### [THE PROBLEM]
From the listing below, set down exactly the lines between the one holding "set_option maxHeartbeats 1000000" and the one holding "[(Reg.EQ.STAT_STATE p, st), (Reg.CNV.STAT_RDY", inclusive. No other line is wanted.

### [PROVIDED ENTRIES]
-- ==== Sys2Proof/Tests/Slice0.lean ====
section
/-! SUPPORT. Tests: a witness for the hypotheses of every clause of every obligation, the refusals of
`wellFormed`, and a few single steps against the spec's own numbers. -/

set_option maxRecDepth 8000
set_option maxHeartbeats 1000000
set_option linter.unusedVariables false

namespace Sys2Proof.Tests

open Sys2Proof Sys2Proof.Machine

/-! ### Small states -/

/-- Fields of a state set, first to last. -/
def has (s : State) (l : List (Fld × Nat)) : State := wrAll s l

/-- The device after hand-over, every domain on the root oscillator at 1.5 GHz. -/
def up : State :=
  has { State.reset with
    clk := { ClkH.reset with cur := Vector.replicate 6 (.root 8) }
    boot := { BootH.reset with stage := .running } }
    [(Reg.HDR.PG_STAT_GATED (Reg.CORE.page 0), 0), (Reg.HDR.PG_STAT_GATED (Reg.CORE.page 1), 0),
      (Reg.CORE.STAT_STATE 0, 1), (Reg.CORE.STAT_STATE 1, 1)]

/-- Pages with their gates open. -/
def opened (s : State) (l : List Nat) : State := has s (l.map fun pg => (Reg.HDR.PG_STAT_GATED pg, 0))

/-- A 4-byte read of master `m`. -/
def rq (m a : Nat) : Req := ⟨m, a, false, false, 4, [], false, 2, 0, 0, false, false⟩

/-- ACL[3] grants master `m` reads and writes of the first DRAM unit. -/
def granting (s : State) (m : Nat) : State :=
  has s [(Reg.ACL.RGN_BASE_EN 3 0, 1), (Reg.ACL.RGN_BASE_PAGE 3 0, 0x1000000), (Reg.ACL.RGN_LIMIT_PAGE 3 0, 0x1000000),
    (Reg.ACL.RGN_RT_HI_RIGHTS 3 0, 3 * 8 ^ (m - 8))]

/-- A raise waiting for the log. -/
def oneEntry : LogEntry := ⟨0, 5, 0, 1, 2, 0⟩

/-- The log runs, with one entry waiting. -/
def logging : State :=
  { has (granting up 14) [(Reg.EVT1.LOG_CTL_EN, 1), (Reg.EVT1.LOG_BASE_HI_ADDR, 16)] with
    evt := { up.evt with logQ := [oneEntry] } }

/-- Port `p`'s equaliser in state `st`, with nothing against it. -/
def tracking (st p : Nat) : State :=
  has ((opened up [Reg.EQ.page p, Reg.SOFT.page p, Reg.TSTAT.page p, Reg.HERD.page p, Reg.CNV.page (4 * p),
      Reg.CNV.page (4 * p + 1), Reg.CNV.page (4 * p + 2), Reg.CNV.page (4 * p + 3)]).onPort p fun q => { q with sig := .good, lo := .good })
    [(Reg.EQ.STAT_STATE p, st), (Reg.CNV.STAT_RDY (4 * p), 1), (Reg.CNV.STAT_RDY (4 * p + 1), 1),
      (Reg.CNV.STAT_RDY (4 * p + 2), 1), (Reg.CNV.STAT_RDY (4 * p + 3), 1), (Reg.HDR.PG_CTL_EN (Reg.PORT.page p), 1),
      (Reg.CLK.MON_STAT_SQUELCH, 0), (Reg.PORT.CTL_FORCE_SQ p, 0)]

/-- 100 samples of one LSB, 7 ns apart. -/
def someSamples : List Samp := (List.range 100).map fun i => ⟨64 * i, 7000 * i, 7000 * i, 1⟩

/-- A run of no DSP cycles, whose loops have come to values of their own. -/
def noRun : EqRun := ⟨⟨[], [], [], []⟩, ⟨1, 2, 3⟩⟩

/-- A run of one DSP cycle that makes a symbol. -/
def oneCycle : EqRun := ⟨⟨[], [1], [], []⟩, ⟨1, 2, 3⟩⟩

/-- A window that has ended, of 5 ns. -/
def someEnded : Ended := ⟨⟨0, 5, true⟩, false, 3, [], ⟨0, 0, 0, 0, 0, 0⟩, ⟨0, 0, 0, 0, 0, 0⟩, false, EstAcc.zero⟩

def someEst : Estimates := ⟨1, 2, 3, 4, 5, 6⟩

/-- Tables of a flash of 2^29 bits with a 4 KiB erase and pages of 256 bytes. -/
def flashTable : Sfdp := ⟨0x50444653, 1, 6,
  [⟨0xFF00, 1, 6, [0, 0x1FFFFFFF, 0, 0, 0, 0, 0, 0x200C, 0, 0, 0x80, 0, 0, 0, 0, 0x1000]⟩, ⟨0xFF84, 1, 0, [0x242]⟩], false, 20⟩

/-- An entry whose event has not come. -/
def waitingWork : Work := ⟨23, 0, 0, 0, 0, 0, false, false, false, false, false, none, [], 0⟩

/-- An entry of converter `c` whose instant has come. -/
def readyWork (c : Nat) : Work := ⟨c, 0, 0, 0, 0, 0, false, false, false, false, false, some 0, [], 0⟩

/-- A result for ring 15. -/
def oneRes : Res := ⟨5, 1, 77, false, false, false, false, 0, 3, 32, 2, 2, 15, 0⟩

/-- Herds that run, and SOFT[15]. -/
def herds : State := opened up [Reg.HERD.page 0, Reg.HERD.page 15, Reg.HERD.page 16, Reg.SOFT.page 15]

/-- Session 7 is established on herd 16. -/
def inSession : State :=
  (has herds [(Reg.HERD.STAT_STATE 16, 4), (Reg.LINK1.SES_STAT_STATE 7, 2), (Reg.LINK1.SES_STAT_HERD 7, 16)]).onLink 16
    fun l => { l with limit := 1000, peerSeen := true }

/-- The generator of P-384 as words, the public key of the private key 1. -/
def generator : List Nat := packWords 13 (pointBytes p384g)

/-- Slot 7 on herd 16 has taken a FINISH that the private key 1 has signed. -/
def finishing : State :=
  inSession.onSes 7 fun x =>
    { x with exch := .verifying, init := 0x701 :: generator ++ [1, 2, 3, 4] ++ generator,
             reply := 2 :: generator ++ [5, 6, 7, 8] ++ generator,
             finish := [3, 10062072218845239061, 3363886687123587437, 8689249955436214319, 6131935074679556503,
               16982182026680273701, 17161379785081322775, 17129172261659846241, 636619142003916881,
               13766662590934921787, 5528354276777101431, 6688455071076442309, 4291997588524555616] }

/-- The header of a TRAIN message of word 1. -/
def trainHdr (w : Word64) : Word64 := BitVec.ofNat 64 (word0 9 2 false 0 false 0 w.toNat)

/-- A marker of each return lane, in one place. -/
def oneMarkerEach : List RxBlock :=
  (List.range 4).map fun j => ⟨2, BitVec.ofNat 64 (0x4B + 2 ^ 8 * j + 2 ^ 32 * 15), 0⟩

### [RESPONSE]
set_option maxHeartbeats 1000000
set_option linter.unusedVariables false

namespace Sys2Proof.Tests

open Sys2Proof Sys2Proof.Machine

/-! ### Small states -/

/-- Fields of a state set, first to last. -/
def has (s : State) (l : List (Fld × Nat)) : State := wrAll s l

/-- The device after hand-over, every domain on the root oscillator at 1.5 GHz. -/
def up : State :=
  has { State.reset with
    clk := { ClkH.reset with cur := Vector.replicate 6 (.root 8) }
    boot := { BootH.reset with stage := .running } }
    [(Reg.HDR.PG_STAT_GATED (Reg.CORE.page 0), 0), (Reg.HDR.PG_STAT_GATED (Reg.CORE.page 1), 0),
      (Reg.CORE.STAT_STATE 0, 1), (Reg.CORE.STAT_STATE 1, 1)]

/-- Pages with their gates open. -/
def opened (s : State) (l : List Nat) : State := has s (l.map fun pg => (Reg.HDR.PG_STAT_GATED pg, 0))

/-- A 4-byte read of master `m`. -/
def rq (m a : Nat) : Req := ⟨m, a, false, false, 4, [], false, 2, 0, 0, false, false⟩

/-- ACL[3] grants master `m` reads and writes of the first DRAM unit. -/
def granting (s : State) (m : Nat) : State :=
  has s [(Reg.ACL.RGN_BASE_EN 3 0, 1), (Reg.ACL.RGN_BASE_PAGE 3 0, 0x1000000), (Reg.ACL.RGN_LIMIT_PAGE 3 0, 0x1000000),
    (Reg.ACL.RGN_RT_HI_RIGHTS 3 0, 3 * 8 ^ (m - 8))]

/-- A raise waiting for the log. -/
def oneEntry : LogEntry := ⟨0, 5, 0, 1, 2, 0⟩

/-- The log runs, with one entry waiting. -/
def logging : State :=
  { has (granting up 14) [(Reg.EVT1.LOG_CTL_EN, 1), (Reg.EVT1.LOG_BASE_HI_ADDR, 16)] with
    evt := { up.evt with logQ := [oneEntry] } }

/-- Port `p`'s equaliser in state `st`, with nothing against it. -/
def tracking (st p : Nat) : State :=
  has ((opened up [Reg.EQ.page p, Reg.SOFT.page p, Reg.TSTAT.page p, Reg.HERD.page p, Reg.CNV.page (4 * p),
      Reg.CNV.page (4 * p + 1), Reg.CNV.page (4 * p + 2), Reg.CNV.page (4 * p + 3)]).onPort p fun q => { q with sig := .good, lo := .good })
    [(Reg.EQ.STAT_STATE p, st), (Reg.CNV.STAT_RDY (4 * p), 1), (Reg.CNV.STAT_RDY (4 * p + 1), 1),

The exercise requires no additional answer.